The most common impact of AI in the tax and accounting sector is in the area of research. The Tax Cuts and Jobs Act (TCJA) introduced almost 3,000 new pages only to the federal tax code, which doesn’t include that of the individual states. Assuming that a CPA would understand each characteristic of all of those changes, particularly those with clients located in multiple states, would be impractical. Rather, we can facilitate the workforce to find the solutions they are looking for in a much simpler way.
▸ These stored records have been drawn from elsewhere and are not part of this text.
-- ==== Sys2Proof/Laws/State.lean ====
section
/-! SUPPORT. The named updates of the state, field by field: what each leaves and what it writes. -/

namespace Sys2Proof.Machine

/-! ### State.setMem -/

@[simp] theorem State.setMem_cfg (s : State) (a : Nat) (b : Byte) : (s.setMem a b).cfg = s.cfg := rfl
@[simp] theorem State.setMem_cmd (s : State) (a : Nat) (b : Byte) : (s.setMem a b).cmd = s.cmd := rfl
@[simp] theorem State.setMem_arg (s : State) (a : Nat) (b : Byte) : (s.setMem a b).arg = s.arg := rfl
@[simp] theorem State.setMem_result (s : State) (a : Nat) (b : Byte) : (s.setMem a b).result = s.result := rfl
@[simp] theorem State.setMem_ovr (s : State) (a : Nat) (b : Byte) : (s.setMem a b).ovr = s.ovr := rfl
@[simp] theorem State.setMem_err (s : State) (a : Nat) (b : Byte) : (s.setMem a b).err = s.err := rfl
@[simp] theorem State.setMem_cyccnt (s : State) (a : Nat) (b : Byte) : (s.setMem a b).cyccnt = s.cyccnt := rfl
@[simp] theorem State.setMem_cycEn (s : State) (a : Nat) (b : Byte) : (s.setMem a b).cycEn = s.cycEn := rfl
@[simp] theorem State.setMem_irqSuppress (s : State) (a : Nat) (b : Byte) : (s.setMem a b).irqSuppress = s.irqSuppress := rfl
@[simp] theorem State.setMem_mem (s : State) (a : Nat) (b : Byte) : (s.setMem a b).mem = Memory.write s.mem a b := rfl
@[simp] theorem State.setMem_ports (s : State) (a : Nat) (b : Byte) : (s.setMem a b).ports = s.ports := rfl
@[simp] theorem State.setMem_sub (s : State) (a : Nat) (b : Byte) : (s.setMem a b).sub = s.sub := rfl
@[simp] theorem State.setMem_t0 (s : State) (a : Nat) (b : Byte) : (s.setMem a b).t0 = s.t0 := rfl
@[simp] theorem State.setMem_txb (s : State) (a : Nat) (b : Byte) : (s.setMem a b).txb = s.txb := rfl
@[simp] theorem State.setMem_k (s : State) (a : Nat) (b : Byte) : (s.setMem a b).k = s.k := rfl
@[simp] theorem State.setMem_j (s : State) (a : Nat) (b : Byte) : (s.setMem a b).j = s.j := rfl
@[simp] theorem State.setMem_sh (s : State) (a : Nat) (b : Byte) : (s.setMem a b).sh = s.sh := rfl
@[simp] theorem State.setMem_tout (s : State) (a : Nat) (b : Byte) : (s.setMem a b).tout = s.tout := rfl
@[simp] theorem State.setMem_rdata (s : State) (a : Nat) (b : Byte) : (s.setMem a b).rdata = s.rdata := rfl
@[simp] theorem State.setMem_inputs (s : State) (a : Nat) (b : Byte) : (s.setMem a b).inputs = s.inputs := rfl
@[simp] theorem State.setMem_cycle (s : State) (a : Nat) (b : Byte) : (s.setMem a b).cycle = s.cycle := rfl

/-! ### State.setPort -/

@[simp] theorem State.setPort_cfg (s : State) (p : BitVec 3) (x : Port) : (s.setPort p x).cfg = s.cfg := rfl
@[simp] theorem State.setPort_cmd (s : State) (p : BitVec 3) (x : Port) : (s.setPort p x).cmd = s.cmd := rfl
@[simp] theorem State.setPort_arg (s : State) (p : BitVec 3) (x : Port) : (s.setPort p x).arg = s.arg := rfl
@[simp] theorem State.setPort_result (s : State) (p : BitVec 3) (x : Port) : (s.setPort p x).result = s.result := rfl
@[simp] theorem State.setPort_ovr (s : State) (p : BitVec 3) (x : Port) : (s.setPort p x).ovr = s.ovr := rfl
@[simp] theorem State.setPort_err (s : State) (p : BitVec 3) (x : Port) : (s.setPort p x).err = s.err := rfl
@[simp] theorem State.setPort_cyccnt (s : State) (p : BitVec 3) (x : Port) : (s.setPort p x).cyccnt = s.cyccnt := rfl
@[simp] theorem State.setPort_cycEn (s : State) (p : BitVec 3) (x : Port) : (s.setPort p x).cycEn = s.cycEn := rfl
@[simp] theorem State.setPort_irqSuppress (s : State) (p : BitVec 3) (x : Port) : (s.setPort p x).irqSuppress = s.irqSuppress := rfl
@[simp] theorem State.setPort_mem (s : State) (p : BitVec 3) (x : Port) : (s.setPort p x).mem = s.mem := rfl
@[simp] theorem State.setPort_sub (s : State) (p : BitVec 3) (x : Port) : (s.setPort p x).sub = s.sub := rfl
@[simp] theorem State.setPort_t0 (s : State) (p : BitVec 3) (x : Port) : (s.setPort p x).t0 = s.t0 := rfl
@[simp] theorem State.setPort_txb (s : State) (p : BitVec 3) (x : Port) : (s.setPort p x).txb = s.txb := rfl
@[simp] theorem State.setPort_k (s : State) (p : BitVec 3) (x : Port) : (s.setPort p x).k = s.k := rfl
@[simp] theorem State.setPort_j (s : State) (p : BitVec 3) (x : Port) : (s.setPort p x).j = s.j := rfl
@[simp] theorem State.setPort_sh (s : State) (p : BitVec 3) (x : Port) : (s.setPort p x).sh = s.sh := rfl
@[simp] theorem State.setPort_tout (s : State) (p : BitVec 3) (x : Port) : (s.setPort p x).tout = s.tout := rfl
@[simp] theorem State.setPort_rdata (s : State) (p : BitVec 3) (x : Port) : (s.setPort p x).rdata = s.rdata := rfl
@[simp] theorem State.setPort_inputs (s : State) (p : BitVec 3) (x : Port) : (s.setPort p x).inputs = s.inputs := rfl
@[simp] theorem State.setPort_cycle (s : State) (p : BitVec 3) (x : Port) : (s.setPort p x).cycle = s.cycle := rfl

/-! ### setTx -/

@[simp] theorem setTx_cfg (s : State) (i : Nat) (b : Byte) : (setTx s i b).cfg = s.cfg := rfl
@[simp] theorem setTx_cmd (s : State) (i : Nat) (b : Byte) : (setTx s i b).cmd = s.cmd := rfl
@[simp] theorem setTx_arg (s : State) (i : Nat) (b : Byte) : (setTx s i b).arg = s.arg := rfl
@[simp] theorem setTx_result (s : State) (i : Nat) (b : Byte) : (setTx s i b).result = s.result := rfl
@[simp] theorem setTx_ovr (s : State) (i : Nat) (b : Byte) : (setTx s i b).ovr = s.ovr := rfl
@[simp] theorem setTx_err (s : State) (i : Nat) (b : Byte) : (setTx s i b).err = s.err := rfl
@[simp] theorem setTx_cyccnt (s : State) (i : Nat) (b : Byte) : (setTx s i b).cyccnt = s.cyccnt := rfl
@[simp] theorem setTx_cycEn (s : State) (i : Nat) (b : Byte) : (setTx s i b).cycEn = s.cycEn := rfl
@[simp] theorem setTx_irqSuppress (s : State) (i : Nat) (b : Byte) : (setTx s i b).irqSuppress = s.irqSuppress := rfl
@[simp] theorem setTx_mem (s : State) (i : Nat) (b : Byte) : (setTx s i b).mem = Memory.write s.mem (txBase + i) b := rfl
@[simp] theorem setTx_ports (s : State) (i : Nat) (b : Byte) : (setTx s i b).ports = s.ports := rfl
@[simp] theorem setTx_sub (s : State) (i : Nat) (b : Byte) : (setTx s i b).sub = s.sub := rfl
@[simp] theorem setTx_t0 (s : State) (i : Nat) (b : Byte) : (setTx s i b).t0 = s.t0 := rfl
@[simp] theorem setTx_txb (s : State) (i : Nat) (b : Byte) : (setTx s i b).txb = s.txb := rfl
@[simp] theorem setTx_k (s : State) (i : Nat) (b : Byte) : (setTx s i b).k = s.k := rfl
@[simp] theorem setTx_j (s : State) (i : Nat) (b : Byte) : (setTx s i b).j = s.j := rfl
@[simp] theorem setTx_sh (s : State) (i : Nat) (b : Byte) : (setTx s i b).sh = s.sh := rfl
@[simp] theorem setTx_tout (s : State) (i : Nat) (b : Byte) : (setTx s i b).tout = s.tout := rfl
@[simp] theorem setTx_rdata (s : State) (i : Nat) (b : Byte) : (setTx s i b).rdata = s.rdata := rfl
@[simp] theorem setTx_inputs (s : State) (i : Nat) (b : Byte) : (setTx s i b).inputs = s.inputs := rfl
@[simp] theorem setTx_cycle (s : State) (i : Nat) (b : Byte) : (setTx s i b).cycle = s.cycle := rfl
Instead of typing in keywords and scrutinising through the information, the employees can just type their question in English, like you do in the Google search engine. This kind of feature would help to create a user-friendly system, which is what AI does. These things enable the right solutions to be found in much lesser time, and your company doesn’t need to be anxious about the information’s reliability as it’s coming from the best and trusted sources.

However, if AI is to be more extensively used by tax and accounting companies, then it has to become more and more accessible. When it was introduced, only big firms that had in-house capabilities worked with AI. But today, as more software is easily available for purchase such as Thomson Reuters Checkpoint Edge, many smaller organisations can also try this technology and the overall industry could take advantage from the increase in quality.


How does AI work and how is it different than other technologies?

One of the key features that makes AI different is the user’s capability to participate in a more natural dialogue with this technology. Rather than engaging in a continuous back and forth search process, AI utilises predictive search to help in getting to the exact question you are asking and accordingly put the best sources on top of the search, so that you could get the required information in much lesser time. This technology is also capable of suggesting concept markers of various topics that the searcher might also be interested in learning, and which could eliminate the need of another separate search in most of the situations.